═════ EXTRACTED RECORDS ═════

-- ==== Sys2Proof/Certificates/Slice0/Obligations.lean ====
section
/-! DEFINITION. The statements for the provers, from the numbered rules of spec/. -/

section

open Sys2Proof Sys2Proof.Machine

/-! ## The block and its queue -/

/-- A step with a command at the front of the queue is that command's effect on the state with the queue's rest. -/
def Obligations.FrontCommandRuns : Prop :=
  ∀ (c : Instr) (cs : List Instr) (s : State), s.pending = c :: cs → step s = exec c { s with pending := cs }

/-- A step on an empty queue lets 40 ns pass while the device runs, and changes nothing while it does not (the model's choice, log
entry 3). -/
def Obligations.EmptyQueuePassesTime : Prop :=
  ∀ s : State, s.pending = [] → ∃ t, step s = .next t ∧ t.pending = [] ∧
    (s.runs = true → t.now = (s.now + 64) % 2 ^ 64) ∧ (s.runs = false → t = s)

/-- No command is lost, added or taken out of order, and what has been written to the host and the vectors signalled are only added to
(the model's own queue and record of outputs, log entry 5). -/
def Obligations.CommandsAreTakenInOrder : Prop :=
  ∀ s t : State, step s = .next t → t.pending = s.pending.tail ∧ s.hostWr <+: t.hostWr ∧ s.msix <+: t.msix

/-! ## Reset and loss of power -/

/-- The values that 00 R6, 01 R14, 02 R42, 03 R84, 10 R317, 11 R343, 13 R428, 15 R468, 17 R552 give at reset. -/
def Obligations.ResetHoldsWhatTheSpecGives : Prop :=
  let s := State.reset
  s.pending = [] ∧ s.now = 0 ∧ s.islands = [] ∧
  (s.host.ready = false ∧ s.compo.roleKnown = false ∧ s.rcv.fatal = false ∧ s.host.cfgError = false ∧ s.rcv.ctlRestart = false ∧
    s.host.avail = false ∧ s.rcv.fatalCode = 0 ∧ s.host.enable = false) ∧
  (∀ n, (s.sqr n).st = .absent ∧ (s.cqr n).st = .absent ∧ (s.oqr n).st = .absent) ∧
  (∀ i, (s.ctx i).st = .free ∧ (s.ctx i).gen = 1) ∧ (∀ k, (s.part k).st = .absent) ∧ (∀ t e, (s.ext t e).st = .free) ∧
  (∀ l, (s.link l).st = .down) ∧ (∀ k, (s.table k).active = false) ∧ s.rcv.modSt = .inService ∧ s.rcv.log = [] ∧ s.rcv.logSeq = 0 ∧
  s.idn.boot = .rom

/-- Every invariant stated below holds at reset. -/
def Obligations.ResetMeetsTheInvariants : Prop :=
  State.reset.memsOk = true ∧ State.reset.rcv.logOk ∧ State.reset.idn.leafOk

/-- 18 R567, 11 R347: when SYS_PWROK falls, the device holds no byte of its dies, of HBM or of T2, no ring, context or object, and stops. -/
def Obligations.PowerLossClearsTheDevice : Prop :=
  ∀ s : State, s.board.pwrok = true → ∃ t, exec .sysPwrokFall s = .next t ∧ t.runs = false ∧
    t.hbm = [] ∧ t.fw = [] ∧ t.t2 = [] ∧ t.sp = [] ∧ t.acc = [] ∧ t.host = {} ∧ t.inflight = [] ∧ t.ctxs = [] ∧ t.latches = [] ∧
    t.images = [] ∧ t.models = [] ∧ t.deltas = [] ∧ t.grammars = [] ∧ t.prefixes = [] ∧ t.regions = [] ∧ t.parts = [] ∧ t.pcs = [] ∧
    t.tum = {} ∧ t.fab = {} ∧ t.net = {} ∧ t.compo = {} ∧ t.rcv = {} ∧ t.idn.boot = .rom ∧
    t.idn.svnFused = s.idn.svnFused ∧ t.idn.thermo = s.idn.thermo ∧ t.idn.keyRevoked = s.idn.keyRevoked ∧ t.idn.flash = s.idn.flash

/-! ## Invariants of every step -/

/-- 05 R184, 11 R346, 12 R373: each memory keeps its canonical form, whatever command comes. -/
def Obligations.MemoriesStayCanonical : Prop :=
  ∀ s t : State, step s = .next t → s.memsOk = true → t.memsOk = true

/-- 17 R545: the event log holds at most 4,096 entries, numbered in a row up to the next log sequence. -/
def Obligations.EventLogStaysNumbered : Prop :=
  ∀ s t : State, step s = .next t → s.rcv.logOk → t.rcv.logOk

/-- 16 R497: one-time fuses are never unburnt. -/
def Obligations.FusesAreNeverUnburnt : Prop :=
  ∀ s t : State, step s = .next t →
    s.idn.svnFused ≤ t.idn.svnFused ∧ s.idn.thermo ≤ t.idn.thermo ∧ t.idn.keyRevoked = s.idn.keyRevoked

/-- 16 R507: no subtree signs unless its thermometer fuse is burnt. -/
def Obligations.SigningSubtreeIsBurnt : Prop :=
  ∀ s t : State, step s = .next t → s.idn.leafOk → t.idn.leafOk

/-- 16 R507, R508: while SYS_PWROK keeps its level and no thermometer fuse is burnt, the subtree stays and no leaf is used twice. -/
def Obligations.LeavesAreNotReused : Prop :=
  ∀ s t : State, step s = .next t → t.board.pwrok = s.board.pwrok → t.idn.thermo = s.idn.thermo →
    t.idn.subtree = s.idn.subtree ∧ s.idn.leaf ≤ t.idn.leaf

/-- 17 R543, R544: while SYS_PWROK keeps its level, a stopped device stays stopped and a fenced die stays fenced. -/
def Obligations.StopsAndFencesLast : Prop :=
  ∀ s t : State, step s = .next t → t.board.pwrok = s.board.pwrok →
    (s.rcv.fatal = true → t.rcv.fatal = true) ∧ ∀ d, s.rcv.fenced.contains d = true → t.rcv.fenced.contains d = true

/-- The commands a stopped but powered device still sees: the loss of power, the flash handshake and the management bus, and BAR4 (DEDUCED, log entry 58). -/
def Obligations.StoppedDeviceDoesNothing : Prop :=
  ∀ (c : Instr) (s t : State), s.rcv.fatal = true → s.board.pwrok = true → exec c s = .next t →
    (c ≠ .sysPwrokFall ∧ c ≠ .flashReq ∧ c ≠ .flashRelease ∧ (∀ a, c ≠ .entdaa a) ∧ c ≠ .rstdaa ∧ c ≠ .i3cBusReset ∧
      (∀ b, c ≠ .mctpControlMessage b) ∧ ∀ o w v, c ≠ .registerWrite .bar4 o w v) → t = s

/-! ## Taking, refusing and reading: what every host command shares -/

/-- 02 R51, R57, R61: a packet the device cannot take now stays in its ring; one whose fetch faults completes BAD_FIELD, with `tag`,
`opcode` and `handle` 0, and has no side effect. -/
def Obligations.PacketsWaitOrFault : Prop :=
  ∀ rc ∈ hostRows, ∀ (p : Pkt) (s : State),
    (s.mayTake p = false → exec (rc.2 p) s = .next s) ∧
    (s.mayTake p = true → p.fetchFault = true → ∃ t, OnlyCompletes s t ∧
      t = (s.taken rc.1 p).finish { s.newCmd rc.1 p with tag := 0, opcode := 0, handle := 0, irq := false } (refuse sBadField) ∧
      exec (rc.2 p) s = .next t)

═════

- TASK BRIEF -
Give again, word for word, the records from their first line to the one with "model's choice, log", and leave out all else.

- SOLUTION TO THE PROBLEM -
-- ==== Sys2Proof/Certificates/Slice0/Obligations.lean ====
section
/-! DEFINITION. The statements for the provers, from the numbered rules of spec/. -/

section

open Sys2Proof Sys2Proof.Machine

/-! ## The block and its queue -/

/-- A step with a command at the front of the queue is that command's effect on the state with the queue's rest. -/
def Obligations.FrontCommandRuns : Prop :=
  ∀ (c : Instr) (cs : List Instr) (s : State), s.pending = c :: cs → step s = exec c { s with pending := cs }

/-- A step on an empty queue lets 40 ns pass while the device runs, and changes nothing while it does not (the model's choice, log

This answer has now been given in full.